(What you should do) Transcribe, word for word and without additions, each line below from the one containing "ends (R137). -/" through the one containing "next x _ =>", both ends included.

____ Given entries

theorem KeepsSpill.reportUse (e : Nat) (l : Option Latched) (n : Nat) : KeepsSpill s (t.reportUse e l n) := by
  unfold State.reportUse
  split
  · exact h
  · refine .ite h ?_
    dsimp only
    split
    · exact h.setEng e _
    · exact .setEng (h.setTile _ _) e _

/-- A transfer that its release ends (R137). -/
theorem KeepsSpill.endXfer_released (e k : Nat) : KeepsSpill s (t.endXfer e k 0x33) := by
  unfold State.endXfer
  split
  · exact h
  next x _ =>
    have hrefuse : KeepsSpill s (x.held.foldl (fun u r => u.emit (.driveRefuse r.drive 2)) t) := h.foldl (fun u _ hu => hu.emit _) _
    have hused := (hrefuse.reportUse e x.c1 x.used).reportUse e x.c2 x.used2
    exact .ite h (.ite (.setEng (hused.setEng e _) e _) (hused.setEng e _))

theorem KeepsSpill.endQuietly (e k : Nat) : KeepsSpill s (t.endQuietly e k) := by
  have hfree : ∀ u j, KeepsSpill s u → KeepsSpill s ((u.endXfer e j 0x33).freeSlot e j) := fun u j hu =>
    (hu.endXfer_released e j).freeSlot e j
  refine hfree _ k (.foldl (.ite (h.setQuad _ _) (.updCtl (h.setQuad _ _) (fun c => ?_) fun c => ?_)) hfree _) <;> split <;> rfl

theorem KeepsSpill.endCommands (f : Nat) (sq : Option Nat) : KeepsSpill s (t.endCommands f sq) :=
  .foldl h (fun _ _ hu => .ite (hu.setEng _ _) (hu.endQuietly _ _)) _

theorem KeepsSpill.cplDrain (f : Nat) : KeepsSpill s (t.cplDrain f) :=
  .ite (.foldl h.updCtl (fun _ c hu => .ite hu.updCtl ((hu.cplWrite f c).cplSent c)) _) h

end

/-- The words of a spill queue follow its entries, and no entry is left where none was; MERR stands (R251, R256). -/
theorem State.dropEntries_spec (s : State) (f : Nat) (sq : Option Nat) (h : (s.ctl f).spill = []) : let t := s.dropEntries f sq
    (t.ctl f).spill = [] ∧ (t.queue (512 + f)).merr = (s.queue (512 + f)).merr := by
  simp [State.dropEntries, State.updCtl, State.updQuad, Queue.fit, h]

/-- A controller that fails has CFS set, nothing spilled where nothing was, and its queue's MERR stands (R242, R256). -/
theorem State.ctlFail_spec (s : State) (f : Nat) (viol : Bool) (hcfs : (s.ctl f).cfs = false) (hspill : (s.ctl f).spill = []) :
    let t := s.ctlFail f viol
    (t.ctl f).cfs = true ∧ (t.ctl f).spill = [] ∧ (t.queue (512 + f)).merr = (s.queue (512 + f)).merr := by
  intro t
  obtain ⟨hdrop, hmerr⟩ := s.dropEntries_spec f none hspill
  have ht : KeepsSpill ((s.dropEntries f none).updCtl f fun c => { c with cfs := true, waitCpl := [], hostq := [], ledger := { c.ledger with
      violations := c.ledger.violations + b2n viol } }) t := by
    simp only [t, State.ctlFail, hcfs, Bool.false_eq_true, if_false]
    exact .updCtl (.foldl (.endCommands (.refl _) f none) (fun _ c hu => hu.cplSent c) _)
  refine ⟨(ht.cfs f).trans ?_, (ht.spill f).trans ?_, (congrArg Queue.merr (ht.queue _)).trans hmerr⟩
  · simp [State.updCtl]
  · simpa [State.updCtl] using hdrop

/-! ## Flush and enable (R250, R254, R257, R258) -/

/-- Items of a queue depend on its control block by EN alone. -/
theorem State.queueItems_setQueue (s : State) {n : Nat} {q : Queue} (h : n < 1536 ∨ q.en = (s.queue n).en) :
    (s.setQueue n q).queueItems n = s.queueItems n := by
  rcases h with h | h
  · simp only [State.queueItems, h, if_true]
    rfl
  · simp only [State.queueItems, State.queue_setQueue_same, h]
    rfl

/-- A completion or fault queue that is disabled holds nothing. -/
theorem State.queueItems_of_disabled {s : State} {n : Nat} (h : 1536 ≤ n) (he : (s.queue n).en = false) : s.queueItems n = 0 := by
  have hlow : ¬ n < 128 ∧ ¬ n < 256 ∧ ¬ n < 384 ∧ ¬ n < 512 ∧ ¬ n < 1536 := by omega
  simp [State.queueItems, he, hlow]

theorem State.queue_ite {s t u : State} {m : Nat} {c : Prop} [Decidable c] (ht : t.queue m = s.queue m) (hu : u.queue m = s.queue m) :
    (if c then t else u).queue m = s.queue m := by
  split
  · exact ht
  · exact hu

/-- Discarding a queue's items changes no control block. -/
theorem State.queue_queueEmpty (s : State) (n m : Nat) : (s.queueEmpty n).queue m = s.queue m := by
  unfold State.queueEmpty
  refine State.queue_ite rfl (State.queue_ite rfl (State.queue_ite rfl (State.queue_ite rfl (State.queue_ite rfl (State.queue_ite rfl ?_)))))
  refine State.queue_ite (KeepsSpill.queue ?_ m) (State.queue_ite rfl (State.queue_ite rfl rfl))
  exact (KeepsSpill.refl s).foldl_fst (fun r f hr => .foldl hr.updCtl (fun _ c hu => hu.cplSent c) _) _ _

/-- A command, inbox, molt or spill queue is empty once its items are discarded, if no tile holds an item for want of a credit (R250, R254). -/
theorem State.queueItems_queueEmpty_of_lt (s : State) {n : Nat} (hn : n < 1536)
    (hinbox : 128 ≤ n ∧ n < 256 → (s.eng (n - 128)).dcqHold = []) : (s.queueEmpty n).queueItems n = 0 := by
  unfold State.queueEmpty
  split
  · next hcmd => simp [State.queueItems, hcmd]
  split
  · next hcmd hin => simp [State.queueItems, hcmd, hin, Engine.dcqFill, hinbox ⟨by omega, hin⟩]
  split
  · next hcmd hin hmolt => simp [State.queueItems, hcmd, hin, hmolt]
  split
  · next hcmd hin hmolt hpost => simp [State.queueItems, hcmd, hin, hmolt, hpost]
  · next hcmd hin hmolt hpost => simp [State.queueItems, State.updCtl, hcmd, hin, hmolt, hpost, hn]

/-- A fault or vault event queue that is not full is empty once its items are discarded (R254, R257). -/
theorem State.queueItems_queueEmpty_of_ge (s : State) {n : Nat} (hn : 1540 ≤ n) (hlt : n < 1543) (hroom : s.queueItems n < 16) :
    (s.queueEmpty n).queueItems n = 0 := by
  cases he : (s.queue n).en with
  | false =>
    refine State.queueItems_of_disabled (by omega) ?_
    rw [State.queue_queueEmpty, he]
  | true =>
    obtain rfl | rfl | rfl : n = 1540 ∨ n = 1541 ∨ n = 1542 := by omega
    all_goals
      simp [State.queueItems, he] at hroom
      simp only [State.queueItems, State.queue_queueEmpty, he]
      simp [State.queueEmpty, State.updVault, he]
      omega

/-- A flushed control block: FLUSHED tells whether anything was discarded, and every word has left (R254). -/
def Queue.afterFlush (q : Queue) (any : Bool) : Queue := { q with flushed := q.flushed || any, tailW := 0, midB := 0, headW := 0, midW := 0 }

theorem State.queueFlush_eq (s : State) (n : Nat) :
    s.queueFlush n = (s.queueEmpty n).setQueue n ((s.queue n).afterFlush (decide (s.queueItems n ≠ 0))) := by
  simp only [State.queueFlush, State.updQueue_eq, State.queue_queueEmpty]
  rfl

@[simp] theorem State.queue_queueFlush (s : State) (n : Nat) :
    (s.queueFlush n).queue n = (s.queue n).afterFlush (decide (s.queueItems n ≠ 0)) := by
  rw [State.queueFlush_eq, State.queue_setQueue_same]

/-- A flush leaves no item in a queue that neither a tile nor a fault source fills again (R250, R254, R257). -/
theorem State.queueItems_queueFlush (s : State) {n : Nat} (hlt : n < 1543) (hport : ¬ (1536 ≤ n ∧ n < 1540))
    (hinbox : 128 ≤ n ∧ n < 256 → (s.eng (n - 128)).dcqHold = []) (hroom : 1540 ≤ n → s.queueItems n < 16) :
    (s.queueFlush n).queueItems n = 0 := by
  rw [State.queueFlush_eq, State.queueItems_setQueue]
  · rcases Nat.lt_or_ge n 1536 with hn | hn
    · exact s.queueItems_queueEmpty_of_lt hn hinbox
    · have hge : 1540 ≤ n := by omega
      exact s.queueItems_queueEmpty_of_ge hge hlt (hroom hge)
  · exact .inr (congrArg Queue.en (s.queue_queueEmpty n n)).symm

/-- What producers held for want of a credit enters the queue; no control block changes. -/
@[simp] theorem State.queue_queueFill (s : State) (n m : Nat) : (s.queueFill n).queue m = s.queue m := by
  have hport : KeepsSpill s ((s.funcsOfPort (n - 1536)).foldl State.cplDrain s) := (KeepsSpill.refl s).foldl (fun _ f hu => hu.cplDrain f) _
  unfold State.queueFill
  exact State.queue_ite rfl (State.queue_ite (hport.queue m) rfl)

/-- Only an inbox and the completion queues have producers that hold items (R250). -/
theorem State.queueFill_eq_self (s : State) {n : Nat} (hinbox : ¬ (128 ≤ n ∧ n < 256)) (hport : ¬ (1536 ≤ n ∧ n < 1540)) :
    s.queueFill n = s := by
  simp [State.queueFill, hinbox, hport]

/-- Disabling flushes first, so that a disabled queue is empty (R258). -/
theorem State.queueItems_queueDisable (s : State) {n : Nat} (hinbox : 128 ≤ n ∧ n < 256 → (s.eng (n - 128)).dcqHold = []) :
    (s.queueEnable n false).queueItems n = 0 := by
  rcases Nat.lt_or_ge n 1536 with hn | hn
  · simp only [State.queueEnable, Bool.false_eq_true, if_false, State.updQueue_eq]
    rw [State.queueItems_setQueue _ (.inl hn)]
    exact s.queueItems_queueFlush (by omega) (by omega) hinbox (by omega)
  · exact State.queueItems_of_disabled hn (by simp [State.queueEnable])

________

(Task answer)
/-- A transfer that its release ends (R137). -/
theorem KeepsSpill.endXfer_released (e k : Nat) : KeepsSpill s (t.endXfer e k 0x33) := by
  unfold State.endXfer
  split
  · exact h
  next x _ =>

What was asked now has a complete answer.